PROBLEM DESCRIPTION
Every line of the records below from the line with "(s.pop).opstep = s.opstep := rfl" up to and including the line with "(s.pop).digest = s.digest := rfl" must be reproduced exactly, and no line outside that range.

Dataset entries

%%

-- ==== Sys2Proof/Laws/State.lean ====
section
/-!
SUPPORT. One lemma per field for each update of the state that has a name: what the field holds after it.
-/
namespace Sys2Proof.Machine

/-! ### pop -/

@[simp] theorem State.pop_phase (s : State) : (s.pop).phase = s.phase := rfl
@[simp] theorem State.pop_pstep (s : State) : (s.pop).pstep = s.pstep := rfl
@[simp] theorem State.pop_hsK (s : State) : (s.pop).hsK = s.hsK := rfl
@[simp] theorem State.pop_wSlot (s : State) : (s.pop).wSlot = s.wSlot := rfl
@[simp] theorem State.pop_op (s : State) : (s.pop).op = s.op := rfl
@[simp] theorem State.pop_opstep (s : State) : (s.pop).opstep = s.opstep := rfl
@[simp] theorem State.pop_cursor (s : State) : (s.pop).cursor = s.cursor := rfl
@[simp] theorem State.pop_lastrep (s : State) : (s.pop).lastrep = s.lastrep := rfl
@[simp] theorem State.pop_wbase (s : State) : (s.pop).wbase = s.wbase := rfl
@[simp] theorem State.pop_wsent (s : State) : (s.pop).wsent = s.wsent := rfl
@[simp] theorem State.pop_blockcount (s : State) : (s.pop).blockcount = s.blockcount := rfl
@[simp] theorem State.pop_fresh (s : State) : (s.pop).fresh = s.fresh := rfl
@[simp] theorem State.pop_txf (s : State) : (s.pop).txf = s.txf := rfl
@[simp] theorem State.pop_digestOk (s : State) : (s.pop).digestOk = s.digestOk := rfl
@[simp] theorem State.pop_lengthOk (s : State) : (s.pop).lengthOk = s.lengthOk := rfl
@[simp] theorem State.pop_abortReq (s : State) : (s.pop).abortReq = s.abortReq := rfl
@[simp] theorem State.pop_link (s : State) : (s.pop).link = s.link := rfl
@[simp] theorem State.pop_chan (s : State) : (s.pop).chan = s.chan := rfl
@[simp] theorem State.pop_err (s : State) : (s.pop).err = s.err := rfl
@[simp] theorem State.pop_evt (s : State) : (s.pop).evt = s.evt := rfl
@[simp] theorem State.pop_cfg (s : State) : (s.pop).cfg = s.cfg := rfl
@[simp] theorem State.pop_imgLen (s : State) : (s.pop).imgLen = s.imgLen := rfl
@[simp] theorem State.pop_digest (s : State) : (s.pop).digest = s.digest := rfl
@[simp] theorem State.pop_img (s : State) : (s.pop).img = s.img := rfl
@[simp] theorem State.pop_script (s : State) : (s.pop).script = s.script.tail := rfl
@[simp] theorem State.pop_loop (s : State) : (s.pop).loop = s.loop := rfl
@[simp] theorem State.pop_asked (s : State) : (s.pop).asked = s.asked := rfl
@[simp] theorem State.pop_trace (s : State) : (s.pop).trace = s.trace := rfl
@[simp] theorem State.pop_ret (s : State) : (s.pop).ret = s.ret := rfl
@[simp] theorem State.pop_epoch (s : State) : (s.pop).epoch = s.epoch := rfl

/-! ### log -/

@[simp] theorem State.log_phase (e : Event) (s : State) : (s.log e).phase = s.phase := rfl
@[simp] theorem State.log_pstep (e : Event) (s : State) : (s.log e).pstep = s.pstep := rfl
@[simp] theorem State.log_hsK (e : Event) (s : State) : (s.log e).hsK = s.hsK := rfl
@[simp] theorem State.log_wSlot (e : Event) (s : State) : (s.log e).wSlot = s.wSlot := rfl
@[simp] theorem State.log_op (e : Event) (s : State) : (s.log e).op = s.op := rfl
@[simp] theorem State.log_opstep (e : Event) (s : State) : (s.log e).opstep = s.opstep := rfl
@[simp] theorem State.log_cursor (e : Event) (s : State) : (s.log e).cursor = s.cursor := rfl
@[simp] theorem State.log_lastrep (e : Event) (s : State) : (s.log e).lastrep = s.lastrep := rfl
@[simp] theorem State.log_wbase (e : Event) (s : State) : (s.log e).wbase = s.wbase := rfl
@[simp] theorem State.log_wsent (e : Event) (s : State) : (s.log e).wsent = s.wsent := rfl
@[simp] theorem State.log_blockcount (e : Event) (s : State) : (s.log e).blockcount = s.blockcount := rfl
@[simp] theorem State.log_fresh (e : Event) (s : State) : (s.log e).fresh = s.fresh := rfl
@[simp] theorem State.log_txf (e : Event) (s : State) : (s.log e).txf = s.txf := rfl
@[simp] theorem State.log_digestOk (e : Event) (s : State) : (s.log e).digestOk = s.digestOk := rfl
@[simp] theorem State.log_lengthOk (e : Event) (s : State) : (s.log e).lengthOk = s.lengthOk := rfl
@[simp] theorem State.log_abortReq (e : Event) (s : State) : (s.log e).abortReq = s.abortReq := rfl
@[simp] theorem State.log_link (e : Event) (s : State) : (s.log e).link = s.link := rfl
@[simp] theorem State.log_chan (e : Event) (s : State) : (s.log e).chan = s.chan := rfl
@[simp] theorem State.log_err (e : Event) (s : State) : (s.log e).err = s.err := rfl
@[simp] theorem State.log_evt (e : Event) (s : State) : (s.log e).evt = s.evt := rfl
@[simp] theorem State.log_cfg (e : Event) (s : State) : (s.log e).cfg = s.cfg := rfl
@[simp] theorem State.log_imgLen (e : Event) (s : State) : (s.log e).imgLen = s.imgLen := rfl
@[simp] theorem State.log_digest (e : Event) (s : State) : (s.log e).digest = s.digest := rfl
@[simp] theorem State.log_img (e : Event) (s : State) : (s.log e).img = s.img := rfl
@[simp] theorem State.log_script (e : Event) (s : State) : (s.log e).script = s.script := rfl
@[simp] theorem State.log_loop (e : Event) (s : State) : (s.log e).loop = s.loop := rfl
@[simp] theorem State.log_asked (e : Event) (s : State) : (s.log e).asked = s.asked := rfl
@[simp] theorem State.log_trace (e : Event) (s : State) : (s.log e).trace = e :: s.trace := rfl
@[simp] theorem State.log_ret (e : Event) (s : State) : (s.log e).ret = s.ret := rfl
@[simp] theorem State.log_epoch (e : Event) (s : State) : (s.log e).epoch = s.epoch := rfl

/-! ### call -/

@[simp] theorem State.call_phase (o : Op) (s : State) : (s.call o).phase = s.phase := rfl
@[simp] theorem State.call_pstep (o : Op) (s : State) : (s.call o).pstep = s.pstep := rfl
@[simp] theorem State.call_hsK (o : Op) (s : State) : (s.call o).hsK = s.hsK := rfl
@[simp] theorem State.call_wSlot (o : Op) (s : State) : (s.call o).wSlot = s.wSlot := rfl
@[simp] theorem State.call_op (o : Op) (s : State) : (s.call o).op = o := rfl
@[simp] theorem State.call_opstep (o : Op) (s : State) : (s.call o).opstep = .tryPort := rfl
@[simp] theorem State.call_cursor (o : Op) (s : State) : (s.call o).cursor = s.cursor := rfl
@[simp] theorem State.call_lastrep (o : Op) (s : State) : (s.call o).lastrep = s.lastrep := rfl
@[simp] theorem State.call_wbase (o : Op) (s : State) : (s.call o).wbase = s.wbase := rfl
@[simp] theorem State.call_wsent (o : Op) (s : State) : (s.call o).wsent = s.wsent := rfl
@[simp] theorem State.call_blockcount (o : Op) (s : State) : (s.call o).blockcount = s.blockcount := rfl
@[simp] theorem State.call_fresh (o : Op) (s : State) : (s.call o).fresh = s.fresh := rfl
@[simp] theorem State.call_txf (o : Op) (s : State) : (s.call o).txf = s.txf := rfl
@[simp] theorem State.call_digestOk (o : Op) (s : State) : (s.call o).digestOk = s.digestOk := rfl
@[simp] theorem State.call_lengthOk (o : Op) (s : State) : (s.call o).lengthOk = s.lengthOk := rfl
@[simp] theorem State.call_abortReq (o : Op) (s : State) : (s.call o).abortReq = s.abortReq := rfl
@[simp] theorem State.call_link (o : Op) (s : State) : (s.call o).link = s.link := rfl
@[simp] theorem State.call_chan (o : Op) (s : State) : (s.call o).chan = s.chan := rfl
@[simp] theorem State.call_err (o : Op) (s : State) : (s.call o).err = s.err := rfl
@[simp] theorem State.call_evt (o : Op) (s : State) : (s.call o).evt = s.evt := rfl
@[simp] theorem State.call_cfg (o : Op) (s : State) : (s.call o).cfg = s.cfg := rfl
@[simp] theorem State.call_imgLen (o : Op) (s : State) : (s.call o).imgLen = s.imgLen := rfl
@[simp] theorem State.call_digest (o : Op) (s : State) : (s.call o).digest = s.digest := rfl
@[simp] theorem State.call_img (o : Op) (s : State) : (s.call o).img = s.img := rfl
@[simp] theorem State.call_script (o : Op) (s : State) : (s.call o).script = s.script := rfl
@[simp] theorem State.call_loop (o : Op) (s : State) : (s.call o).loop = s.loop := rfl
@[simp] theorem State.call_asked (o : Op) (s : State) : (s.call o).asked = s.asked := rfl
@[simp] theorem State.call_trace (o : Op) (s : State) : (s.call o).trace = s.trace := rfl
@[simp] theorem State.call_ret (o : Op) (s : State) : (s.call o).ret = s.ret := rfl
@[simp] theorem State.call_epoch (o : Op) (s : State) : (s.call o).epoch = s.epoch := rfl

%%
%%

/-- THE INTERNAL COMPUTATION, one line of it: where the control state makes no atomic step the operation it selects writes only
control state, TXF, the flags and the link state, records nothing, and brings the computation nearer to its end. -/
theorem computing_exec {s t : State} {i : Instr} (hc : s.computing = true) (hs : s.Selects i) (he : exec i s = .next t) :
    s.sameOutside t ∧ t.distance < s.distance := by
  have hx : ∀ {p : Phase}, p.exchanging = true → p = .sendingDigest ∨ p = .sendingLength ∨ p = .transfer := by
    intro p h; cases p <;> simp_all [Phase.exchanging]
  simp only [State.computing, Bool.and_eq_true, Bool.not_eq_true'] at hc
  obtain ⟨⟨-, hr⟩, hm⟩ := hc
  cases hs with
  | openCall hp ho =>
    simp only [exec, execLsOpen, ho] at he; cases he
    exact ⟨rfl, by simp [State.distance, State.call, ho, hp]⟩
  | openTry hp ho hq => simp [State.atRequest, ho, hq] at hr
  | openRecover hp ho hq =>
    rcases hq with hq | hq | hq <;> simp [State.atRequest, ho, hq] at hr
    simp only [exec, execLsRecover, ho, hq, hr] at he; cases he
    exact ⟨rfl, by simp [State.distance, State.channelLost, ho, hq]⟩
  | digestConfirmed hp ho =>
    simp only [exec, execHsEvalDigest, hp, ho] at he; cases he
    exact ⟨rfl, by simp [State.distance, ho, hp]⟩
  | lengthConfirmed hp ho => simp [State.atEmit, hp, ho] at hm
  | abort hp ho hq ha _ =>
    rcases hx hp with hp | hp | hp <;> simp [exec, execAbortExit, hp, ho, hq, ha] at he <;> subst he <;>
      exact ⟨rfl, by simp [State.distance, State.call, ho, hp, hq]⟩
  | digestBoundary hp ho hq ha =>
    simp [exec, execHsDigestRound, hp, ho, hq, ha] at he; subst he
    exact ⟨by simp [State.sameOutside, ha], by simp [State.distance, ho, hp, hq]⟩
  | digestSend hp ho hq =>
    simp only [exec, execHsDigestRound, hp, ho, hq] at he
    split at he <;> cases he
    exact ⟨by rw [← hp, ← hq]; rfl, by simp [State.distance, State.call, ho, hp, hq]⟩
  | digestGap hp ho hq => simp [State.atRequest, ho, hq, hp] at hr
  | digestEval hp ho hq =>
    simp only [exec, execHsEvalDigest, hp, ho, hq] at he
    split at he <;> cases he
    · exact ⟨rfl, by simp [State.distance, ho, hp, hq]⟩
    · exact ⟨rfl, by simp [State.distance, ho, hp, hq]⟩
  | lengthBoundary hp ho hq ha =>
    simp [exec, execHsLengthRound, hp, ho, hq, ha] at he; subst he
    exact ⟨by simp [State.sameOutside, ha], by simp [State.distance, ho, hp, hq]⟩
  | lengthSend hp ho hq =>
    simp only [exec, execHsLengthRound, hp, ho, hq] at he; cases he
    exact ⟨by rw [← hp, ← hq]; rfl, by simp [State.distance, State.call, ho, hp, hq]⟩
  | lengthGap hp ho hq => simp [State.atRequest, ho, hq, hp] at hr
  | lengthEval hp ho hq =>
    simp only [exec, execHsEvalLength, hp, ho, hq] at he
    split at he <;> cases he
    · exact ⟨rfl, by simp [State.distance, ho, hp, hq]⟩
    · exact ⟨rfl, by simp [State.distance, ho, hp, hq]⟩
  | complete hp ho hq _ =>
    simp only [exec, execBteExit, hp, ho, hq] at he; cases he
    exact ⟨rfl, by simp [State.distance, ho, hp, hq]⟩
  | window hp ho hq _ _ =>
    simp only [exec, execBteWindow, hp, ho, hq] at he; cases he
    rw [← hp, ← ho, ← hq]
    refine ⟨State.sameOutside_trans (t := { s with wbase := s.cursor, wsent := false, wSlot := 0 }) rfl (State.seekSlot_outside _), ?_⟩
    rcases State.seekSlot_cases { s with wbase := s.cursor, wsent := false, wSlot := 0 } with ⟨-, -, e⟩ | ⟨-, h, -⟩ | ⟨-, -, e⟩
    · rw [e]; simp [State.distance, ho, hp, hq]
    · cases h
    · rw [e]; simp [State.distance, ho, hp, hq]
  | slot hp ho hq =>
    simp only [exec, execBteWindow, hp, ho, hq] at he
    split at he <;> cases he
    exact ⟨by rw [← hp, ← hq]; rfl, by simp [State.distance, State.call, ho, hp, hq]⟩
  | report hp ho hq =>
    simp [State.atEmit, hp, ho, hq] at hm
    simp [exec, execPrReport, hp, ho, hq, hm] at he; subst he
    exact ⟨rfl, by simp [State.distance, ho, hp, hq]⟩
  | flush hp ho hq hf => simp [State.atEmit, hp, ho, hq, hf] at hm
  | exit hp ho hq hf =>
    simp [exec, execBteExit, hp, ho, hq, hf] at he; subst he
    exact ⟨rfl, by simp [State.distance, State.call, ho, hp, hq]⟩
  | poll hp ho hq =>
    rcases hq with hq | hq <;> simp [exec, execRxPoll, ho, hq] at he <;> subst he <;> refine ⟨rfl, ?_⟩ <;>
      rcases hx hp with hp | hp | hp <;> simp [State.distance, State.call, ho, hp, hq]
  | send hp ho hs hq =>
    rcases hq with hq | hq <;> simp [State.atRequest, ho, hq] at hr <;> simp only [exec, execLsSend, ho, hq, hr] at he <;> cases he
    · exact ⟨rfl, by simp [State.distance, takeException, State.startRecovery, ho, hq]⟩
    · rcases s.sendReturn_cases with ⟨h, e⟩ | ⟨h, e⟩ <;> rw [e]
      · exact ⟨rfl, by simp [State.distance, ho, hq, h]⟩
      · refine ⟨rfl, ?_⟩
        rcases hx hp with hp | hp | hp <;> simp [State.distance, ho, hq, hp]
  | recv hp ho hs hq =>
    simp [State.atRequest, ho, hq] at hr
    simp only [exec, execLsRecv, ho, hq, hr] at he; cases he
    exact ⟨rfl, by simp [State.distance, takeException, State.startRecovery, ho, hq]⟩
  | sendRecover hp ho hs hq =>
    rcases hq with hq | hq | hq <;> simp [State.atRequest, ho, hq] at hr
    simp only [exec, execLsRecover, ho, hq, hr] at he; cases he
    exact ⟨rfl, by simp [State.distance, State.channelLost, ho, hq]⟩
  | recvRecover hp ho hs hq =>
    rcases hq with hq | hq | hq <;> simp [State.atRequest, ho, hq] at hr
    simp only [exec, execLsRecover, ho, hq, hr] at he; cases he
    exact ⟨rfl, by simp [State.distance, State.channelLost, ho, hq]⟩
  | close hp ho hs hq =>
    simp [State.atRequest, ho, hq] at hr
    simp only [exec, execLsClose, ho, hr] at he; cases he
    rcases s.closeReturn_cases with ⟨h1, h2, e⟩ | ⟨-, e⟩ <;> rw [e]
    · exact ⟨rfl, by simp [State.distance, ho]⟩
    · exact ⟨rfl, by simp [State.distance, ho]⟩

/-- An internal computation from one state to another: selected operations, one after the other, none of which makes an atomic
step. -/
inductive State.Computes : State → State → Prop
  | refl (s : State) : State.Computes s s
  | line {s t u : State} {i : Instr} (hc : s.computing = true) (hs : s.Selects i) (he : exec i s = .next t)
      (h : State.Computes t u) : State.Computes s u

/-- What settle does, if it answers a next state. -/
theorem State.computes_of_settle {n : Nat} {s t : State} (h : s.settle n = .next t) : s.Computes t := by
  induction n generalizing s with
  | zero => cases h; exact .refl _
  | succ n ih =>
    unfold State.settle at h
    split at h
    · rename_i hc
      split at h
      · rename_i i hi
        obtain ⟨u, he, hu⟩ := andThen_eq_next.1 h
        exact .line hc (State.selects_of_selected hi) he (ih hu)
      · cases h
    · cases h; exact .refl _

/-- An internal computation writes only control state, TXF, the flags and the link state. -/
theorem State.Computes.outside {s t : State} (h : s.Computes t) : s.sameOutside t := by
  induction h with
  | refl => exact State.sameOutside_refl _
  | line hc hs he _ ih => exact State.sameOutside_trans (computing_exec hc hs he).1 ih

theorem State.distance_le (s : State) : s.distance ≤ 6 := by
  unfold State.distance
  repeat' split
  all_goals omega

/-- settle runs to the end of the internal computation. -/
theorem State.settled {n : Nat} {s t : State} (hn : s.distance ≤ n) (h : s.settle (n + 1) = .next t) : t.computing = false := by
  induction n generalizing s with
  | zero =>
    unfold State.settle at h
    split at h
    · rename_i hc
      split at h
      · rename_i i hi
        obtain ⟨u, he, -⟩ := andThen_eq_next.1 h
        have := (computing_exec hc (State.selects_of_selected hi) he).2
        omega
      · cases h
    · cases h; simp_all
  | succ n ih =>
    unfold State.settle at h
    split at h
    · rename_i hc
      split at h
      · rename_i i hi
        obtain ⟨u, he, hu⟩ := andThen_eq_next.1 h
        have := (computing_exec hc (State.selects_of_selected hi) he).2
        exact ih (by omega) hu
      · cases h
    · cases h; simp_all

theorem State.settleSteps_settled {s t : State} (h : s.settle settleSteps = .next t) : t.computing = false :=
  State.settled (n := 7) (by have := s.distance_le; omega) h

%%
%%

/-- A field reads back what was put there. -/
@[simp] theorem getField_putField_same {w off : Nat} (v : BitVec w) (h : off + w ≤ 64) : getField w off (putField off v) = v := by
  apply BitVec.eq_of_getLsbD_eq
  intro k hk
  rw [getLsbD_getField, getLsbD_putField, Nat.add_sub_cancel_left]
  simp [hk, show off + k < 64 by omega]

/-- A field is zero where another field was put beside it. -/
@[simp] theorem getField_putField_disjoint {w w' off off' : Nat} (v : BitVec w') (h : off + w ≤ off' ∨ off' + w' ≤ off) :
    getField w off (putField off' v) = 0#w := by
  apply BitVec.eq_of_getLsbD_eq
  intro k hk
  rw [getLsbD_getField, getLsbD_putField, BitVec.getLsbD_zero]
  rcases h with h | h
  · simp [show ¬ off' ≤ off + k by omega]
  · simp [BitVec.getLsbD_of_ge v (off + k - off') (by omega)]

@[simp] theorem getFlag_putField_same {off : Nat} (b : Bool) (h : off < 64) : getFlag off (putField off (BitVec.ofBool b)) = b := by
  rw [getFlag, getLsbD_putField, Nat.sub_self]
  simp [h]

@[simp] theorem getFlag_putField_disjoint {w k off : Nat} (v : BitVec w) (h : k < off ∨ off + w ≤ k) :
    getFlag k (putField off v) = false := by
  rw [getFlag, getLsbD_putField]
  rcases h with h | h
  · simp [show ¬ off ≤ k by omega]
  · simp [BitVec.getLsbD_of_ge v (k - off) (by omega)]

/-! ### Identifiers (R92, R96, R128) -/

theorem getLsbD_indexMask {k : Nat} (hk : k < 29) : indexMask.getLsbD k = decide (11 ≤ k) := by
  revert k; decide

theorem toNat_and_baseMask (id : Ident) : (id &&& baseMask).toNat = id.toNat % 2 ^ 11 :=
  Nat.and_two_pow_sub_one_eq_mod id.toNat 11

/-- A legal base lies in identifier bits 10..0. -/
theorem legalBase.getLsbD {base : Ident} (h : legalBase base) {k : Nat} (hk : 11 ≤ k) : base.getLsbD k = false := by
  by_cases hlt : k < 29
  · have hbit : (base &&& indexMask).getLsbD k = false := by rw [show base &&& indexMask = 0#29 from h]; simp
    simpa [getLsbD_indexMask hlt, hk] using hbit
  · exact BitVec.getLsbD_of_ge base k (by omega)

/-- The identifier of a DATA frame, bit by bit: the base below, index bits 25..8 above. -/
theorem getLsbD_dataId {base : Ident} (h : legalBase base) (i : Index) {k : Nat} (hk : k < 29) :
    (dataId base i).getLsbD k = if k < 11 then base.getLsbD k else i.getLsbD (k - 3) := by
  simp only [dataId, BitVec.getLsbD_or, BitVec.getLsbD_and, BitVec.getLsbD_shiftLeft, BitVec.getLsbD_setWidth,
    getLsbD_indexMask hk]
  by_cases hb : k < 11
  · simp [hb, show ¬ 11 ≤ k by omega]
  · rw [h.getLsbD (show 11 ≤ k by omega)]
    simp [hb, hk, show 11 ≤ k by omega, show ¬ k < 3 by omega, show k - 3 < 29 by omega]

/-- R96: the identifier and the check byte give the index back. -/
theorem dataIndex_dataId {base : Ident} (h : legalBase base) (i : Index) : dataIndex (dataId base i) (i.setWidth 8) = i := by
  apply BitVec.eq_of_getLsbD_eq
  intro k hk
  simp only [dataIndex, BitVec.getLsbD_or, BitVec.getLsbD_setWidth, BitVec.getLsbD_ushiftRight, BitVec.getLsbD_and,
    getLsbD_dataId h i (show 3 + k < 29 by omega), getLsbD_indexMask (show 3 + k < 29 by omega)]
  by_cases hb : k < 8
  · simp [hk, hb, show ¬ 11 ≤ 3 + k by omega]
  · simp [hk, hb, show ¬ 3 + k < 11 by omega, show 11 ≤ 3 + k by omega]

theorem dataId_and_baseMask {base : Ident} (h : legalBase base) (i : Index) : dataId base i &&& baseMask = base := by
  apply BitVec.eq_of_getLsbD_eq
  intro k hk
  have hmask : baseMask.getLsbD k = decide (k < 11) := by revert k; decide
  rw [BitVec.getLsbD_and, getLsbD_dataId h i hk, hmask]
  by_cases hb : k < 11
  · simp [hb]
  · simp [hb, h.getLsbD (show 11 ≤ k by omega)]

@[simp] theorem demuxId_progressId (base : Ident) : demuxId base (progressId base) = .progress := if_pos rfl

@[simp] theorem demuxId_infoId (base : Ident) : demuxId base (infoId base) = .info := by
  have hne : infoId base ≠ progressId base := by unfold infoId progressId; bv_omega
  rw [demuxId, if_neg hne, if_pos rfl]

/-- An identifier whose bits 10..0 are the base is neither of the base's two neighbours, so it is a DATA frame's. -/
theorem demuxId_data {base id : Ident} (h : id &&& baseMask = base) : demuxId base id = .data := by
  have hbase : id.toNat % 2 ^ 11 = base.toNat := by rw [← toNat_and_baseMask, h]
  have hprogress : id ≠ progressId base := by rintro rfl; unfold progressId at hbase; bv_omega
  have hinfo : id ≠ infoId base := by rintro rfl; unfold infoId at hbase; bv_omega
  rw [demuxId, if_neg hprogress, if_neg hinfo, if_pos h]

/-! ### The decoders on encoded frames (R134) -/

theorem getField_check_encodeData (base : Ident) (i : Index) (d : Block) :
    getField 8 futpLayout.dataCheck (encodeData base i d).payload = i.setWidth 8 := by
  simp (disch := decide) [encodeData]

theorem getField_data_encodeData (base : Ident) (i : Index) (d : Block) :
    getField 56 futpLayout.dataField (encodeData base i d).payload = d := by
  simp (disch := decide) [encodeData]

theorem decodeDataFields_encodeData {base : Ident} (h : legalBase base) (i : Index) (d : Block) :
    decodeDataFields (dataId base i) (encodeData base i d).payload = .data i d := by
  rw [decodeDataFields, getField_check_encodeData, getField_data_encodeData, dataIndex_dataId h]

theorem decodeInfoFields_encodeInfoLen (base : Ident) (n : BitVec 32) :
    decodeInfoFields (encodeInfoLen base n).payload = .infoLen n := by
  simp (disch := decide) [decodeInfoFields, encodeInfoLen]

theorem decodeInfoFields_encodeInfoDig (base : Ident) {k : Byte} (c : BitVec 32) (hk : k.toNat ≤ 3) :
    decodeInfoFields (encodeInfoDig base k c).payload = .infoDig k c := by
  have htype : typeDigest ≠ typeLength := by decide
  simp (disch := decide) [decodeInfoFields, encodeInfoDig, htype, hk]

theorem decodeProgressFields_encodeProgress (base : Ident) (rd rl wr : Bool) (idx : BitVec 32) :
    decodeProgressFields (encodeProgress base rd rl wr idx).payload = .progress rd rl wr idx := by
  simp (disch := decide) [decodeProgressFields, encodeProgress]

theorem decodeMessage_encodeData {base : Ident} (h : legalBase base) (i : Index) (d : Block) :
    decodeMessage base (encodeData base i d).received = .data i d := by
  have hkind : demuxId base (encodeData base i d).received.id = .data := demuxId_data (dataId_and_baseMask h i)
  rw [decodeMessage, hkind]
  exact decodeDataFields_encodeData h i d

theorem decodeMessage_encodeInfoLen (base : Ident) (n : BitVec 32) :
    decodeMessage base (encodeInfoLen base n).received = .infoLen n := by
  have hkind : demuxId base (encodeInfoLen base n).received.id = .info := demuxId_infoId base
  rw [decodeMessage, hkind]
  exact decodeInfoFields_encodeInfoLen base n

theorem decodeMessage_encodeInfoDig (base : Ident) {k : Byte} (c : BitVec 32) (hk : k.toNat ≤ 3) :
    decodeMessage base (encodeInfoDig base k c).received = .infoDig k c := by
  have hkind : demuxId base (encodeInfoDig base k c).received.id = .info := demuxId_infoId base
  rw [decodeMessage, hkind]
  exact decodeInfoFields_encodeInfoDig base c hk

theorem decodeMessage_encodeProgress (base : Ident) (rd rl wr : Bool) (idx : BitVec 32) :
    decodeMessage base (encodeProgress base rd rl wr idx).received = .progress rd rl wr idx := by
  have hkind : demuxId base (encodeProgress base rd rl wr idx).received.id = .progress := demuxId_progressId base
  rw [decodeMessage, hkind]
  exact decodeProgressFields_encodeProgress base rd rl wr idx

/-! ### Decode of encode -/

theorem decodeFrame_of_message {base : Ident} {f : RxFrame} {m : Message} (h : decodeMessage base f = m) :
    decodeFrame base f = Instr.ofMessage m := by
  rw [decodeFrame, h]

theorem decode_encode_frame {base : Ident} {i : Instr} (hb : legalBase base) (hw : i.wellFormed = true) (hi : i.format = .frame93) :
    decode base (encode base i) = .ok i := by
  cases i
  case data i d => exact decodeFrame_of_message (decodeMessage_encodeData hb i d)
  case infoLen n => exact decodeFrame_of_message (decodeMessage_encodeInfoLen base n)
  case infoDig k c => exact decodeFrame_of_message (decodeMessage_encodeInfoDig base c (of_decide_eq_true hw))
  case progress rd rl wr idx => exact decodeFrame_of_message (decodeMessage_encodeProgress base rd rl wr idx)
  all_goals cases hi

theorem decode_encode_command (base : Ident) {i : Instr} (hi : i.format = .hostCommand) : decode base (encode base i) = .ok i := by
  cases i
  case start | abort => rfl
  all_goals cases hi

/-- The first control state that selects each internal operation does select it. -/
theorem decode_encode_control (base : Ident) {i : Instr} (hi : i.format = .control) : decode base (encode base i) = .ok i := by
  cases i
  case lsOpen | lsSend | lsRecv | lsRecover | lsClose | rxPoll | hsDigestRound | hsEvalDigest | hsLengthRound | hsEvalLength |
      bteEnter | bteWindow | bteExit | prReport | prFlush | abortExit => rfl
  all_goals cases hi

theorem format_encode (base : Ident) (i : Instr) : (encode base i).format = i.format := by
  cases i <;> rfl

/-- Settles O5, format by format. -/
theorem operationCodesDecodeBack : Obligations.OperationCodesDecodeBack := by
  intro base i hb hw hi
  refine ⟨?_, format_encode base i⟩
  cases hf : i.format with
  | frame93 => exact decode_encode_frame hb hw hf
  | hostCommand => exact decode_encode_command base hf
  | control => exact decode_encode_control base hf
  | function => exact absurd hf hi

%%

RESPONSE
@[simp] theorem State.pop_opstep (s : State) : (s.pop).opstep = s.opstep := rfl
@[simp] theorem State.pop_cursor (s : State) : (s.pop).cursor = s.cursor := rfl
@[simp] theorem State.pop_lastrep (s : State) : (s.pop).lastrep = s.lastrep := rfl
@[simp] theorem State.pop_wbase (s : State) : (s.pop).wbase = s.wbase := rfl
@[simp] theorem State.pop_wsent (s : State) : (s.pop).wsent = s.wsent := rfl
@[simp] theorem State.pop_blockcount (s : State) : (s.pop).blockcount = s.blockcount := rfl
@[simp] theorem State.pop_fresh (s : State) : (s.pop).fresh = s.fresh := rfl
@[simp] theorem State.pop_txf (s : State) : (s.pop).txf = s.txf := rfl
@[simp] theorem State.pop_digestOk (s : State) : (s.pop).digestOk = s.digestOk := rfl
@[simp] theorem State.pop_lengthOk (s : State) : (s.pop).lengthOk = s.lengthOk := rfl
@[simp] theorem State.pop_abortReq (s : State) : (s.pop).abortReq = s.abortReq := rfl
@[simp] theorem State.pop_link (s : State) : (s.pop).link = s.link := rfl
@[simp] theorem State.pop_chan (s : State) : (s.pop).chan = s.chan := rfl
@[simp] theorem State.pop_err (s : State) : (s.pop).err = s.err := rfl
@[simp] theorem State.pop_evt (s : State) : (s.pop).evt = s.evt := rfl
@[simp] theorem State.pop_cfg (s : State) : (s.pop).cfg = s.cfg := rfl
@[simp] theorem State.pop_imgLen (s : State) : (s.pop).imgLen = s.imgLen := rfl
@[simp] theorem State.pop_digest (s : State) : (s.pop).digest = s.digest := rfl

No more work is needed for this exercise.